§ PROBLEM DESCRIPTION
Set down a word-for-word copy of the data below, limited to the lines from the first through the line with "PLC_TILE_MAP (R123). -/".

:::

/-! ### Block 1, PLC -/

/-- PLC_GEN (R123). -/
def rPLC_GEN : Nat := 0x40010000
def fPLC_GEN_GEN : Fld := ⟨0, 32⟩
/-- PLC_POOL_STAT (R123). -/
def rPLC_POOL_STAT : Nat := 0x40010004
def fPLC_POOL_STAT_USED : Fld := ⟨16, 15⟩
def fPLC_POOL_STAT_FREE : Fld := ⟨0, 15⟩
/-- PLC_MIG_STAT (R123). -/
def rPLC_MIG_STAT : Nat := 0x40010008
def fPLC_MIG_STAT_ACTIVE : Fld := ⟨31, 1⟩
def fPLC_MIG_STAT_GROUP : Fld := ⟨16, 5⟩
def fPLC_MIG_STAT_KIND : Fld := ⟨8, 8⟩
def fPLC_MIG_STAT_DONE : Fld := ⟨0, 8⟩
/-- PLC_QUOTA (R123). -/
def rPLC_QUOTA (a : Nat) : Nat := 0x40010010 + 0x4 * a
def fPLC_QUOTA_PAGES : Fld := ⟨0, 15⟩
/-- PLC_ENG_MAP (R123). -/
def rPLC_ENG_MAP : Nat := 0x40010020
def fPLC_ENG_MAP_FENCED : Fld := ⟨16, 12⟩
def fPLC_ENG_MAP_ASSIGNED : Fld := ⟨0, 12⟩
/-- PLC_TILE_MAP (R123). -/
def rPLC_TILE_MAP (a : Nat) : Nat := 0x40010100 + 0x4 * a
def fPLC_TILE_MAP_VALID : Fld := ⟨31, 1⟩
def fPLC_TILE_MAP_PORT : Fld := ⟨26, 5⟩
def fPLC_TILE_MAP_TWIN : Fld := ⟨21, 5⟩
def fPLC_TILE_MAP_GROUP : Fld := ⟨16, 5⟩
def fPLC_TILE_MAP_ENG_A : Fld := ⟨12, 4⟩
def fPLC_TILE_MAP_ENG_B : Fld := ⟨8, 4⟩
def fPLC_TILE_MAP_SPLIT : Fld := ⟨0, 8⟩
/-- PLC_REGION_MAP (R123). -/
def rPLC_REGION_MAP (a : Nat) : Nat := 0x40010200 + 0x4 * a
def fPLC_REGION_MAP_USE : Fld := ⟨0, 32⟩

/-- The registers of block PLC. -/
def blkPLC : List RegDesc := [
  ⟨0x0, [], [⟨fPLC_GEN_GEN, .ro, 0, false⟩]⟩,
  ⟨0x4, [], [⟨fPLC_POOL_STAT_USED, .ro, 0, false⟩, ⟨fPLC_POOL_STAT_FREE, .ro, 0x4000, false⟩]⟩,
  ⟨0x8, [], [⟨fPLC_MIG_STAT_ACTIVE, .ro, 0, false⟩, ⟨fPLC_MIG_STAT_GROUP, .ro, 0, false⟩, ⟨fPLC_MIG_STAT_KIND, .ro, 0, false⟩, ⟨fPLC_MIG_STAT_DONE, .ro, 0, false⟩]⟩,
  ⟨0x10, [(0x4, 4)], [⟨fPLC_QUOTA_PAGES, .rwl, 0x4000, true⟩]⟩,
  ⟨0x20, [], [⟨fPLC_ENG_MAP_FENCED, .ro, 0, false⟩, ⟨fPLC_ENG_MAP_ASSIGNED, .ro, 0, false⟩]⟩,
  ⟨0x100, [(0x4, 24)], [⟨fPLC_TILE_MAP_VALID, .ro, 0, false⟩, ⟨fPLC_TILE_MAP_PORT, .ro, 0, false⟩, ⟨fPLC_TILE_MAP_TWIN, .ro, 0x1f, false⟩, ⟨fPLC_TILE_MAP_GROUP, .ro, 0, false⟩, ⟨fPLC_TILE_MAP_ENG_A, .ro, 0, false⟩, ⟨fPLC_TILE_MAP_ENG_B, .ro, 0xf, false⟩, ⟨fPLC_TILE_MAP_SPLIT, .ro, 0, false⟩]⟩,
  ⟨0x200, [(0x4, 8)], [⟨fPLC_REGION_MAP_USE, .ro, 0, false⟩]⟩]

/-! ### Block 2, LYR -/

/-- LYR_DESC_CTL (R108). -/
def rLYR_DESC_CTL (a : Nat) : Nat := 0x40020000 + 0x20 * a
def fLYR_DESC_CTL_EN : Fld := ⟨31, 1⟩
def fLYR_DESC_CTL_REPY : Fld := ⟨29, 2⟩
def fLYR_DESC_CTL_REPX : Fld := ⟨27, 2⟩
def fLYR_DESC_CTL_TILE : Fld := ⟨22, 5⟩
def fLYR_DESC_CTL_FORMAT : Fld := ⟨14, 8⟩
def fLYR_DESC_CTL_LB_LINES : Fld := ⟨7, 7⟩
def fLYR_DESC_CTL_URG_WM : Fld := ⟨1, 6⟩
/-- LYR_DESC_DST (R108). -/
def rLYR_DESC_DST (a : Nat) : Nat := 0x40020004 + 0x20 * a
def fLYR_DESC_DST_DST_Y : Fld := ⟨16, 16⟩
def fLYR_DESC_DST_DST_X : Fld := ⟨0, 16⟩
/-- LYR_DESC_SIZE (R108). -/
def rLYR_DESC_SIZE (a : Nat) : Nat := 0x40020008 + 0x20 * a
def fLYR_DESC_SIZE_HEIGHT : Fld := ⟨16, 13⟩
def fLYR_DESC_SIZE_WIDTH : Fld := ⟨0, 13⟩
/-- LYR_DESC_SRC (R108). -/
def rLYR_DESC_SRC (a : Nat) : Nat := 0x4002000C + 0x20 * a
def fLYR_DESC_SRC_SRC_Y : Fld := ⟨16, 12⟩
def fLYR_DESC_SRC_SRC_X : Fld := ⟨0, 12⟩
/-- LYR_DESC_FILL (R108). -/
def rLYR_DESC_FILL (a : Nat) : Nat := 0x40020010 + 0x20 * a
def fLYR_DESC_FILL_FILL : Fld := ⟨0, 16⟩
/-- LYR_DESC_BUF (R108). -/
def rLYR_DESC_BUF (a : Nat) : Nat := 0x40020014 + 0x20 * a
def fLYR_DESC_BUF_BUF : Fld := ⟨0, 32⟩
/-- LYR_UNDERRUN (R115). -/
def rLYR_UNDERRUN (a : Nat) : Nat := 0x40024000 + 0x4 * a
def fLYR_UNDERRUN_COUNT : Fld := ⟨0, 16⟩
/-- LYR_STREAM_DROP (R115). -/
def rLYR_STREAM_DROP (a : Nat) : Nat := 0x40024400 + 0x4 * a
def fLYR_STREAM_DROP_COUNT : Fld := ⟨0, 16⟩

:::

§ ANSWER BELOW
/-! ### Block 1, PLC -/

/-- PLC_GEN (R123). -/
def rPLC_GEN : Nat := 0x40010000
def fPLC_GEN_GEN : Fld := ⟨0, 32⟩
/-- PLC_POOL_STAT (R123). -/
def rPLC_POOL_STAT : Nat := 0x40010004
def fPLC_POOL_STAT_USED : Fld := ⟨16, 15⟩
def fPLC_POOL_STAT_FREE : Fld := ⟨0, 15⟩
/-- PLC_MIG_STAT (R123). -/
def rPLC_MIG_STAT : Nat := 0x40010008
def fPLC_MIG_STAT_ACTIVE : Fld := ⟨31, 1⟩
def fPLC_MIG_STAT_GROUP : Fld := ⟨16, 5⟩
def fPLC_MIG_STAT_KIND : Fld := ⟨8, 8⟩
def fPLC_MIG_STAT_DONE : Fld := ⟨0, 8⟩
/-- PLC_QUOTA (R123). -/
def rPLC_QUOTA (a : Nat) : Nat := 0x40010010 + 0x4 * a
def fPLC_QUOTA_PAGES : Fld := ⟨0, 15⟩
/-- PLC_ENG_MAP (R123). -/
def rPLC_ENG_MAP : Nat := 0x40010020
def fPLC_ENG_MAP_FENCED : Fld := ⟨16, 12⟩
def fPLC_ENG_MAP_ASSIGNED : Fld := ⟨0, 12⟩
/-- PLC_TILE_MAP (R123). -/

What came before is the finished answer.